One major open question about weighing matrices is their existence: for which values of $n$ and $w$ does there exist a $W(n,w)$? The following conjectures have been proposed about the existence of $W(n,w)$:
1. If $n \equiv 2 \pmod 4$ then there exists a $W(n,w)$ if and only if $w < n - 1$ is the sum of two integer squares.
2. If $n \equiv 0 \pmod 4$ then there exists a $W(n,w)$ for each $w < n$.
3. If $n \equiv 4 \pmod 8$ then there exists an orthogonal design $\mathrm{OD}(n;1,1)$ for all $k < n$ where $k$ is the sum of three integer squares.

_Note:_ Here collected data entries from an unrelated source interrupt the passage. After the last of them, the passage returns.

-- ==== Sys2Proof/Decode.lean ====
section
/-! DEFINITION. Decode and encode: byte order (R82), the channel type codes (R103), the grammar of every
record (R101, R102, R105, R110 to R123), the first-level decoder over ports (R124), the second-level decoders
over ct, and the encoder. Every decoder is total; what has no instruction is rejected by name. -/

namespace Sys2Proof

/-! ## Byte order (R6, R82) -/

/-- Byte i of a record; callers check the length first (R93), so the 0 beyond the end is never used by them. -/
def byteAt (b : Bytes) (i : Nat) : Byte := (b[i]?).getD 0

/-- `be16(b, i)` (R6). -/
def be16 (b : Bytes) (i : Nat) : BitVec 16 :=
  BitVec.ofNat 16 ((byteAt b i).toNat * 256 + (byteAt b (i + 1)).toNat)

/-- `be32(b, i)` (R6). -/
def be32 (b : Bytes) (i : Nat) : BitVec 32 :=
  BitVec.ofNat 32
    ((((byteAt b i).toNat * 256 + (byteAt b (i + 1)).toNat) * 256 + (byteAt b (i + 2)).toNat) * 256
      + (byteAt b (i + 3)).toNat)

/-- The two bytes of a 16-bit field, most significant first (R82). -/
def bytes16 (v : BitVec 16) : Bytes := [BitVec.ofNat 8 (v.toNat / 256), BitVec.ofNat 8 v.toNat]

/-- The four bytes of a 32-bit field, most significant first (R82). -/
def bytes32 (v : BitVec 32) : Bytes :=
  [BitVec.ofNat 8 (v.toNat / 16777216), BitVec.ofNat 8 (v.toNat / 65536), BitVec.ofNat 8 (v.toNat / 256),
   BitVec.ofNat 8 v.toNat]

/-- A frame number as the 32-bit field of a record. -/
def fn32 (f : Fn) : BitVec 32 := f.setWidth 32

/-! ## Channel types (R103) -/

/-- The 4-bit code of a channel type (R103). -/
def Ct.code : Ct → Nat
  | .idle => 0 | .fcch => 1 | .sch => 2 | .bcch => 3 | .ccch => 4 | .sdcch => 5 | .sacch => 6
  | .tchf => 7 | .tchh => 8 | .pdtch => 11 | .ptcch => 12 | .rach => 13

/-- The channel type of a code; none for 9, 10, 14, 15, which MAP never returns, and beyond (R103, R125). -/
def ctOf : Nat → Option Ct
  | 0 => some .idle | 1 => some .fcch | 2 => some .sch | 3 => some .bcch | 4 => some .ccch
  | 5 => some .sdcch | 6 => some .sacch | 7 => some .tchf | 8 => some .tchh | 11 => some .pdtch
  | 12 => some .ptcch | 13 => some .rach | _ => none

/-- G(ct), the reassembly group length (R103). -/
def Ct.groupLen : Ct → Nat
  | .idle => 1 | .fcch => 1 | .sch => 1 | .rach => 1 | .tchh => 2
  | .bcch => 4 | .ccch => 4 | .sdcch => 4 | .sacch => 4 | .tchf => 4 | .pdtch => 4 | .ptcch => 4

/-- A downlink lane type as a channel type. -/
def LaneCt.toCt : LaneCt → Ct
  | .bcch => .bcch | .ccch => .ccch | .sdcch => .sdcch | .sacch => .sacch
  | .tchf => .tchf | .tchh => .tchh | .pdtch => .pdtch | .ptcch => .ptcch

/-- An uplink group type as a channel type. -/
def UlCt.toCt : UlCt → Ct
  | .sdcch => .sdcch | .sacch => .sacch | .tchf => .tchf | .tchh => .tchh | .pdtch => .pdtch

/-- A type DL_MISS handles as a lane type. -/
def MissCt.toLane : MissCt → LaneCt
  | .sacch => .sacch | .tchf => .tchf | .tchh => .tchh

/-- FACCH/F's code, which only DATA_IND carries (R103, R117). -/
def codeFacchF : Nat := 9

/-- FACCH/H's code, which only DATA_IND carries (R103, R117). -/
def codeFacchH : Nat := 10

/-- A MAP result that meets (M3): a legal ct, ss at most 7, bid below G(ct), facch_ok a bit (R212, R376). -/
def positionOf (m : MapResult) : Option Position :=
  match ctOf m.ct with
  | none => none
  | some ct =>
    if h : m.ss < 8 then
      if m.bid < ct.groupLen ∧ m.facchOk < 2 then
        some { ct := ct, ss := ⟨m.ss, h⟩, bid := BitVec.ofNat 2 m.bid, facchOk := m.facchOk == 1 }
      else none
    else none

/-! ## The codec contracts (R376) -/

/-- A slot that meets the codec contract (R9, R376): 116 bits for GMSK, 348 for PSK8. -/
def slotOk (s : Slot) : Bool :=
  match s.modulation with
  | .gmsk => s.bits.length == 116
  | .psk8 => s.bits.length == 348

/-- DEC_STEP's contract (R376): a legal kind, no more errors than bits, ft and ta in range where they are
valid, and a payload of at most 255 bytes. -/
def decOk (r : DecResult) : Bool :=
  (r.kind == .data || r.kind == .speech || r.kind == .facch)
    && decide (r.nerr ≤ r.nbits) && (!r.ftValid || decide (r.ft ≤ 3)) && (!r.taValid || decide (r.ta ≤ 63))
    && decide (r.payload.length ≤ 255)

/-! ## The clock datagram (R101) -/

/-- The ten bytes of "IND CLOCK " (R101). -/
def clkHead : Bytes := [0x49, 0x4E, 0x44, 0x20, 0x43, 0x4C, 0x4F, 0x43, 0x4B, 0x20]

/-- An ASCII decimal digit (R101). -/
def isDigit (b : Byte) : Bool := decide (0x30 ≤ b.toNat ∧ b.toNat ≤ 0x39)

/-- The value of a digit string, leading zeros allowed (R101). -/
def digitsValue (ds : Bytes) : Nat := ds.foldl (fun acc d => acc * 10 + (d.toNat - 0x30)) 0

/-- valid_clk and the operand fn: the frame number of a valid clock datagram, none of a malformed one (R101). -/
def parseClk (b : Bytes) : Option Fn :=
  let rest := b.drop 10
  let ds := rest.takeWhile isDigit
  let pad := rest.dropWhile isDigit
  if b.take 10 = clkHead ∧ 1 ≤ ds.length ∧ ds.length ≤ 7 ∧ pad.all (· == 0) ∧ digitsValue ds < hyperframe then
    some (BitVec.ofNat 22 (digitsValue ds))
  else none

/-- The decimal digits of n, w of them, leading zeros included. -/
def decimal : (w : Nat) → (n : Nat) → Bytes
  | 0, _ => []
  | w + 1, n => decimal w (n / 10) ++ [BitVec.ofNat 8 (0x30 + n % 10)]

/-- A clock datagram for fn: seven digits with leading zeros and no padding, one of the spellings R101 allows. -/
def clkRecord (fn : Fn) : Bytes := clkHead ++ decimal 7 fn.toNat

/-! ## The uplink burst datagram (R102, R104) -/

/-- `soft[i]` of R104. -/
def softOf (b : Byte) : Int := if b = 255 then -127 else 127 - (b.toNat : Int)

/-- valid_ul for N soft bits and the conversions of R104: none of a malformed datagram (R102). -/
def parseUl (m : Modulation) (n : Nat) (b : Bytes) : Option (Tn × Fn × Burst) :=
  if h : b.length = 8 + n ∧ (byteAt b 0).toNat < 8 ∧ (be32 b 1).toNat < hyperframe then
    some (⟨(byteAt b 0).toNat, h.2.1⟩, BitVec.ofNat 22 (be32 b 1).toNat,
      { rssi := -(byteAt b 5).toInt, toa := (be16 b 6).toInt, soft := (b.drop 8).map softOf, modulation := m })
  else none

/-- An uplink datagram from its fields (R102). -/
def ulRecord (tn : Tn) (fn : Fn) (rssi : Byte) (toa : BitVec 16) (soft : Bytes) : Bytes :=
  BitVec.ofNat 8 tn.val :: bytes32 (fn32 fn) ++ rssi :: bytes16 toa ++ soft

/-! ## The downlink burst datagram (R105) -/

/-- One byte 0x00 or 0x01 per bit (R105). -/
def bitByte (x : Bool) : Byte := if x then 1 else 0

/-- The downlink datagram of R105: TN, FN, power, then one byte per burst bit. -/
def dldRecord (tn : Tn) (s : Fn) (power : Byte) (bits : List Bool) : Bytes :=
  BitVec.ofNat 8 tn.val :: bytes32 (fn32 s) ++ power :: bits.map bitByte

4. If $n \equiv 0 \pmod 8$ then there exists an orthogonal design $\mathrm{OD}(n;1,k)$ for all $k < n$.
5. If $n \equiv 2 \pmod 4$ then there exists an orthogonal design $\mathrm{OD}(n;1,k)$ for all $k < n - 1$ such that $k = a^2$, $a$ an integer.

Although the last three conjectures are statements on orthogonal designs, it has been shown that the existence of an orthogonal design $\mathrm{OD}(n;s_1,\dots,s_u)$ is equivalent to the existence of $X_1, \dots, X_u$ weighing matrices of order $n$ where $X_i$ has weight $s_i$.

An equally important but often overlooked question about weighing matrices is their enumeration: for a given $n$ and $w$, how many $W(n,w)$'s are there?